WORK ORDER — All that should come back is the lines of the data below from the one containing "let s := r.1.modNib" to the one containing "def State.wideRows (s", inclusive, exactly as they stand.

Data entries
******

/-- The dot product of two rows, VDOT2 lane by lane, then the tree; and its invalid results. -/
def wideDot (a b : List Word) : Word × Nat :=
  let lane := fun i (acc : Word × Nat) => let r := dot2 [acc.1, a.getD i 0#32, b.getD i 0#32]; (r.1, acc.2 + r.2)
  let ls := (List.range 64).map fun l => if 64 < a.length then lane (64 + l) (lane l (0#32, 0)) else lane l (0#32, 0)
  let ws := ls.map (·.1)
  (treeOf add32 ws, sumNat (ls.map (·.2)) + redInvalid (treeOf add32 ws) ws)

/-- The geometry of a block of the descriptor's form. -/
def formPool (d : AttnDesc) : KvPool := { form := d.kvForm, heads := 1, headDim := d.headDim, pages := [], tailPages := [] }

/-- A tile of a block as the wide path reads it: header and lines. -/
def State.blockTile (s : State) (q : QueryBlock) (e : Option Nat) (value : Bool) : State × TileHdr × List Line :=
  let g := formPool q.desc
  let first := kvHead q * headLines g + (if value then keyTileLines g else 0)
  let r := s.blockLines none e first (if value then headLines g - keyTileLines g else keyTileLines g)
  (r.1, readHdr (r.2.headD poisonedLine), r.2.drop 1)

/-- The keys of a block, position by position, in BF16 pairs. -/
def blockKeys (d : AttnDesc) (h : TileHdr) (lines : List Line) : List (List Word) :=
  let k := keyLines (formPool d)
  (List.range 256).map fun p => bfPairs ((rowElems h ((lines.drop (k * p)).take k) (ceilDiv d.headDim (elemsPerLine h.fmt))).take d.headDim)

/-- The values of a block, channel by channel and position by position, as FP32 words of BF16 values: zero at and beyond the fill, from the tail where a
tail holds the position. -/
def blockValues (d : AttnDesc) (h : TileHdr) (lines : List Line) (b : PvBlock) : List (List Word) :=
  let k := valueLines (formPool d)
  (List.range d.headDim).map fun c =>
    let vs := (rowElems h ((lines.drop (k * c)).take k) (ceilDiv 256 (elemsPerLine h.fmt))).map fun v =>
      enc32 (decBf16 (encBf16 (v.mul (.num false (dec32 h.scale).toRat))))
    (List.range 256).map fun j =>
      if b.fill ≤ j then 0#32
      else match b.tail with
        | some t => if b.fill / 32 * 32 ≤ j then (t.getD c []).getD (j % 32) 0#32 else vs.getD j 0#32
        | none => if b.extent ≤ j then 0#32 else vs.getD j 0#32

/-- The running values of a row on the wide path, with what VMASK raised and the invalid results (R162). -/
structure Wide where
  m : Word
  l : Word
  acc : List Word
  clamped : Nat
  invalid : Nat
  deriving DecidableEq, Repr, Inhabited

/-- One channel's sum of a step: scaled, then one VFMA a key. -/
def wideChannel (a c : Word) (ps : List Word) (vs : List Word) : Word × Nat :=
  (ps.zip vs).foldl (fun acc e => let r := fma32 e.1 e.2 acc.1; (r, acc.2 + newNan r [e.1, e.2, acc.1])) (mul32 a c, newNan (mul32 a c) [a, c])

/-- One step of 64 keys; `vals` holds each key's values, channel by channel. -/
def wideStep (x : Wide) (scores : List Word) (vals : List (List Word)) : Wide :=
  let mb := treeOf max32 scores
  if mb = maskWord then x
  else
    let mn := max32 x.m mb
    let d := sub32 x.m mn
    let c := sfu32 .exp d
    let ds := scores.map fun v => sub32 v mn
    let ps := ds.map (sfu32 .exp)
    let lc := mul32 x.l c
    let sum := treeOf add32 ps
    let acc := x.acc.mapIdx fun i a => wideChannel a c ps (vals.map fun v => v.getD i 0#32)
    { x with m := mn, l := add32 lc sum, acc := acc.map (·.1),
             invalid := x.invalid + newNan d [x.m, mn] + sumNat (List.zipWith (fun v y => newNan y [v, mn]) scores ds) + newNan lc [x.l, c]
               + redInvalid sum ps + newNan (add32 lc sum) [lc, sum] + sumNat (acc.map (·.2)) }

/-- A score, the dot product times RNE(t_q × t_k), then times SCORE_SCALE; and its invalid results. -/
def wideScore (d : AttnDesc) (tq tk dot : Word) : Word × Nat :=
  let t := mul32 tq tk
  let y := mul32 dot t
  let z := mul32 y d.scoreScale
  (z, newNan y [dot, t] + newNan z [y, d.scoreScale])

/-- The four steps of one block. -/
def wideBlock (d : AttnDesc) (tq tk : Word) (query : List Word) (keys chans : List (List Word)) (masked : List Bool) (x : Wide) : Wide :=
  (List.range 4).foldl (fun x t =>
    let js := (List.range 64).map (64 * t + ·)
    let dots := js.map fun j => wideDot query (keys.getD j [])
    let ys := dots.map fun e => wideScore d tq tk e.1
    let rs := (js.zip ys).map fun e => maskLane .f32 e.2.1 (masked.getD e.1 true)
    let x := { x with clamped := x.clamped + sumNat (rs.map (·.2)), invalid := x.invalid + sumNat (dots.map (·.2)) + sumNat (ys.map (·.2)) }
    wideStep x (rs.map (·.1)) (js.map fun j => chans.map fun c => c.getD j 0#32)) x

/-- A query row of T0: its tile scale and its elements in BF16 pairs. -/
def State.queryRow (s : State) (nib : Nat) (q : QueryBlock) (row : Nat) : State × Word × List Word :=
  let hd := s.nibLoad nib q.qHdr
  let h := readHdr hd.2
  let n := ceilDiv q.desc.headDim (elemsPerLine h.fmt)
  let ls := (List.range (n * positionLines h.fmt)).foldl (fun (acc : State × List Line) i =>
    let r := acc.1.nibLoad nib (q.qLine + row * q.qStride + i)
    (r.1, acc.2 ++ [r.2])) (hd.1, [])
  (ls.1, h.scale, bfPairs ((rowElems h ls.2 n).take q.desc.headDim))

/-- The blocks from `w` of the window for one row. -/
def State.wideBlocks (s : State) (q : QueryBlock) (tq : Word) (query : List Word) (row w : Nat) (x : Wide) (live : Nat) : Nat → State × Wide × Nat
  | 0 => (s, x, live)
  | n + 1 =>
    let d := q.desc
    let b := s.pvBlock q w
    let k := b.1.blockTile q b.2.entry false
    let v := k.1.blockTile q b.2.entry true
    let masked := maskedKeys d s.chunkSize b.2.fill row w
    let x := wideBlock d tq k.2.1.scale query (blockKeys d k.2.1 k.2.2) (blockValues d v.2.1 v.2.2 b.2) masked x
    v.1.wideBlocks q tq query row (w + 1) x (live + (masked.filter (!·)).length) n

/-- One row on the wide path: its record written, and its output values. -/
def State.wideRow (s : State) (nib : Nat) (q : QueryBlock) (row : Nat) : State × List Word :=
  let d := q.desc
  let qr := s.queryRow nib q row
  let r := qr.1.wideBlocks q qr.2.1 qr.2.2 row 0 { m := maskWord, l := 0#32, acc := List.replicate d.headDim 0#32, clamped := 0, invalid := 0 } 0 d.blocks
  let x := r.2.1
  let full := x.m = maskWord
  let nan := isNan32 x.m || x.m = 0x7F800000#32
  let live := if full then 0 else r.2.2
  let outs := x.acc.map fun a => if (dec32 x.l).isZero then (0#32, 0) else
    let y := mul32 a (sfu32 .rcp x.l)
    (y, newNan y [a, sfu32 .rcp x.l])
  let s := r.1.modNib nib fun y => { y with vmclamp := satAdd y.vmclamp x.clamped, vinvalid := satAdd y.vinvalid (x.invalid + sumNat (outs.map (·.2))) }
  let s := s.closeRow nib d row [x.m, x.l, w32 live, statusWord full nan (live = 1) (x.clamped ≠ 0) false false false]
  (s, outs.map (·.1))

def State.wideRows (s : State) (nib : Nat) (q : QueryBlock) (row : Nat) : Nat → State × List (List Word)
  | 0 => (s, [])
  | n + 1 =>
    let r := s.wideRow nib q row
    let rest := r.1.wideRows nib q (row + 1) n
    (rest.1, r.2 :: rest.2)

******

RESPONSE TO THE TASK —
  let s := r.1.modNib nib fun y => { y with vmclamp := satAdd y.vmclamp x.clamped, vinvalid := satAdd y.vinvalid (x.invalid + sumNat (outs.map (·.2))) }
  let s := s.closeRow nib d row [x.m, x.l, w32 live, statusWord full nan (live = 1) (x.clamped ≠ 0) false false false]
  (s, outs.map (·.1))

def State.wideRows (s : State) (nib : Nat) (q : QueryBlock) (row : Nat) : Nat → State × List (List Word)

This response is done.